Apologies for inserting Linux in this discussion, but if one just writes data to the SD card sequentially without any file system, it is rather easy to read in Linux: you can treat the block device as a file, and read it directly.  All you need to do is make sure you have the necessary privileges to do so.  (I can show a privileged "opener" written in C, though, that simply verifies the first 512 bytes have an acceptable fingerprint, and if so, pass the descriptor (file handle) back to a normal, unprivileged program, so they can treat the entire device as a single file.  This is safe, and only requires that you leave the first write block intact, containing a fingerprint that does not match any existing filesystem or partition table structure.  (I recommend some initial and final bytes, plus the rest as ASCII text explaining the format.)  It can be used in conjunction with e.g.

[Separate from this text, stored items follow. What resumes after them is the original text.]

-- ==== Sys2Proof/Config.lean ====
section
/-! DEFINITION. Config.lean: what the platform fixes (00_scope.md R5) and the free values of the model. None has a body,
so nothing can be proved about which value it is. -/

namespace Sys2Proof

/-- MEM_SIZE, the size of buffer memory in bytes, 0 ≤ MEM_SIZE ≤ 2^32 (R5, 92_eei_decisions.md D4, OPEN). It is the value
the reset state carries in its field `memSize` (LOG 4). -/
opaque Config.memSize : Fin 0x100000001

/-- REG_BASE, the host address of the register window (R5, D2, OPEN). Nothing in the unit depends on it (LOG 5). -/
opaque Config.regBase : Nat

/-- The host address of an offset of the register window (20_memory.md R50). -/
def Config.windowAddress (offset : BitVec 8) : Nat := Config.regBase + offset.toNat

/-- FREE VALUE. What a byte of buffer memory holds after power-up, per address (70_reset_and_hazards.md R240: a draw; LOG 6). -/
opaque Config.powerUpByte : Nat → Byte

/-- FREE VALUE. The k-th draw of the run: a byte the spec leaves UNSPECIFIED (R241, R245; LOG 7). -/
opaque Config.freeByte : Nat → Byte

end Sys2Proof
end

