-- ==== Sys2Proof/Machine/Core.lean ====
section
/-! DEFINITION. Machine/Core.lean: the machine in the host's interface. -/

def Sys2Proof.core : Host.Core := { State := Sys2Proof.Machine.State, Fault := Sys2Proof.Machine.Fault, Refusal := Sys2Proof.Machine.Refusal, step := Sys2Proof.Machine.step, reset := Sys2Proof.Machine.State.reset }
end

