/-- A byte that two states agree on they agree on after the same completion, written or not. -/
theorem complete_read_congr (c : Completion) (hdst : s'.dstAddr = s.dstAddr) {a : Nat} (h : s'.mem.read a = s.mem.read a) :
    (complete s' c).mem.read a = (complete s c).mem.read a := by
  rw [complete_mem, complete_mem, hdst, Memory.read_writeBytes, Memory.read_writeBytes, h]

/-- R221: a completion with OK writes an output of the size the table of R212 gives. -/
theorem length_output_of_ok (h : (completionOf i s).code = .ok) : (completionOf i s).output.length = outputSize i s := by
  rcases completionOf_spec i s with ⟨c, _, _, hc, hfail, _⟩ | ⟨_, _, out, hok, hlen, _⟩
  · rw [hfail] at h; exact absurd h hc
  · rw [hok]; exact hlen

end

/-- Settles O57: both states complete with the same completion. -/
theorem completionDependsOnlyOnItsInputs : Obligations.CompletionDependsOnlyOnItsInputs := by
  intro i s s' t t' hsame hexec hexec'
  have hdst := hsame.1.dstAddr_eq
  rw [eq_complete_of_exec hexec, eq_complete_of_exec hexec', hsame.completionOf_eq]
  obtain ⟨hcode, hres0, hres1⟩ := complete_results_eq s s' (completionOf i s)
  refine ⟨⟨hcode, hres0, hres1, fun hok a hlo hhi => ?_⟩, fun a => complete_read_congr _ hdst⟩
  rw [complete_code] at hok
  exact complete_read_output _ hdst hlo (by rwa [length_output_of_ok hok])

/-! ## Hazards between Host and Unit -/

section
variable {i : Instr} {s : State}

theorem runningSource_eq (hd : decode s.cmd = .ok i) : s.runningSource = srcExtent i s := by
  simp only [State.runningSource, fetch, hd]

/-- R244, byte by byte: while BUSY, a write that reaches a byte of the running command's extents. -/
theorem writeHazard_iff (hd : decode s.cmd = .ok i) (e : Extent) : s.writeHazard e = true ↔
    s.phase = .busy ∧ ∃ a, e.has a = true ∧ ((srcExtent i s).has a = true ∨ s.dstExtent.has a = true) := by
  rw [State.writeHazard, runningSource_eq hd, Bool.and_eq_true, Bool.or_eq_true, s.busy_iff,
    Extent.overlaps_iff_exists_has, Extent.overlaps_iff_exists_has, ← exists_or]
  simp only [and_or_left]

/-- 10_state.md R20: no register is held in buffer memory, so no register write reaches it. -/
@[simp] theorem writeOffset_mem (s : State) (o : BitVec 8) (v : Word) : (s.writeOffset o v).mem = s.mem := by
  rcases writeOffset_cases s o v with e | e | ⟨_, e⟩ | ⟨_, _, e⟩ | ⟨_, _, _, _, _, _, _, e⟩ <;> rw [e] <;> rfl

/-- R244: a Host access that goes on while a command runs writes no byte of its source. -/
theorem hostAccess_keeps_source {a : HostAction} {t : State} (hb : s.phase = .busy) (hd : decode s.cmd = .ok i)
    (h : hostAccess a s = .next t) : ∀ b, (srcExtent i s).has b = true → t.mem.read b = s.mem.read b := by
  intro b hsrc
  rcases hostAccess_cases a s t h with
    ⟨o, _, v, _, _, _, rfl⟩ | ⟨_, _, _, _, rfl⟩ | ⟨addr, data, _, _, hclear, rfl⟩ | ⟨_, _, _, _, rfl⟩
  · rw [writeOffset_mem]
  · rfl
  · refine Memory.read_writeBytes_outside _ _ _ _ fun hin => ?_
    have hwritten : Extent.has ⟨zext addr, data.length⟩ b = true := (Extent.has_iff _ _).mpr hin
    rw [(writeHazard_iff hd _).mpr ⟨hb, b, hwritten, .inl hsrc⟩] at hclear
    cases hclear
  · rfl

/-- R243, R244: a Host access that goes on while a command runs keeps everything the command depends on. -/
theorem sameInputs_of_hostAccess {a : HostAction} {t : State} (hb : s.phase = .busy) (hd : decode s.cmd = .ok i)
    (h : hostAccess a s = .next t) : SameInputs i s t := by
  obtain ⟨_, hops, _, _, _, hsize⟩ := hostAccess_busy a s t hb h
  exact ⟨hops, hsize, hostAccess_keeps_source hb hd h⟩

end

/-- Settles O58: the access keeps the command's inputs, so O57 applies. -/
theorem hostStepsDoNotChangeTheCompletion : Obligations.HostStepsDoNotChangeTheCompletion := by
  intro i a s s' t hb hd hacc hexec
  have hsame := sameInputs_of_hostAccess hb hd hacc
  obtain ⟨hb', ⟨hcmd, _⟩, _⟩ := hostAccess_busy a s s' hb hacc
  exact ⟨_, hb', hcmd ▸ hd, exec_eq i s', (completionDependsOnlyOnItsInputs i s s' t _ hsame hexec (exec_eq i s')).1⟩

/-- R244: a Host write in range that a hazard forbids marks the run faulted. -/
theorem hostAccess_memWrite_hazard (s : State) (addr : Word) (data : List Byte)
    (hr : Extent.inRange s.memSize.val ⟨addr.toNat, data.length⟩ = true)
    (hh : s.writeHazard ⟨addr.toNat, data.length⟩ = true) :
    hostAccess (.memWrite addr data) s = .fault .hostWroteRunningExtent := by
  simp [hostAccess, zext, hr, hh]

/-- Settles O16, by whether the write is a hazard. -/
theorem hostWriteToRunningExtentFaults : Obligations.HostWriteToRunningExtentFaults := by
  intro s i addr data hin hd
  have hr : Extent.inRange s.memSize.val ⟨addr.toNat, data.length⟩ = true :=
    (Extent.inRange_iff _ _).mpr (hin.imp_left List.length_eq_zero_iff.mpr)
  have hiff := writeHazard_iff hd ⟨addr.toNat, data.length⟩
  simp only [Extent.has_iff ⟨addr.toNat, data.length⟩, and_assoc] at hiff
  rw [← hiff]
  cases hh : s.writeHazard ⟨addr.toNat, data.length⟩ with
  | true => simp [hostAccess_memWrite_hazard s addr data hr hh]
  | false => simp [hostAccess_memWrite s addr data hr hh]

/-! ## Host reads of buffer memory -/

/-- R58: a Host read in range answers its bytes, drawing one free value a byte while BUSY. -/
theorem hostAccess_memRead (s : State) (addr : Word) (count : Nat)
    (hr : Extent.inRange s.memSize.val ⟨addr.toNat, count⟩ = true) : hostAccess (.memRead addr count) s =
      .next ((s.deliver (s.hostBytes addr.toNat count)).drawn (if s.busy then count else 0)) := by
  simp [hostAccess, zext, hr]

@[simp] theorem readReg_deliver (s : State) (bs : List Byte) (r : Reg) : (s.deliver bs).readReg r = s.readReg r := by
  cases r <;> rfl

@[simp] theorem readReg_drawn (s : State) (n : Nat) (r : Reg) : (s.drawn n).readReg r = s.readReg r := by
  cases r <;> rfl

@[simp] theorem length_hostBytes (s : State) (a n : Nat) : (s.hostBytes a n).length = n := by
  simp [State.hostBytes]

theorem getElem_hostBytes (s : State) (a n i : Nat) (h : i < (s.hostBytes a n).length) :
    (s.hostBytes a n)[i] = s.hostByte (a + i) (s.draws + i) := by
  simp [State.hostBytes]

/-- R245: a byte that is not in the destination of a running command is read from buffer memory. -/
theorem hostByte_of_memory (s : State) (a draw : Nat) (h : s.phase = .idle ∨ s.dstExtent.has a = false) :
    s.hostByte a draw = s.mem.read a := by
  refine if_neg ?_
  rcases h with hi | hout
  · simp [s.busy_of_idle hi]
  · simp [hout]

/-- R245: a byte in the destination of a running command is a draw. -/
theorem hostByte_of_draw (s : State) (a draw : Nat) (hb : s.phase = .busy) (h : s.dstExtent.has a = true) :
    s.hostByte a draw = Config.freeByte draw := if_pos (by simp [s.busy_iff.mpr hb, h])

Graphical User Interface written in Python3 and Qt5, for portability.)

Unfortunately, I do not know of any way to do the equivalent in Windows.

For Linux users, it means you do not need the overhead of any file system, as long as you have a way to determine the beginning and ending of data.  One method I have used, is to have a 64-bit monotonically increasing generation counter in every block (whatever block size you use to write to the device), and use the blocks on the device in sequential order.  In general, it does mean you need to "initialize" the device to all zeroes, unless it is already sufficiently initialized (all counters zeros – it can be easily, albeit slowly, verified).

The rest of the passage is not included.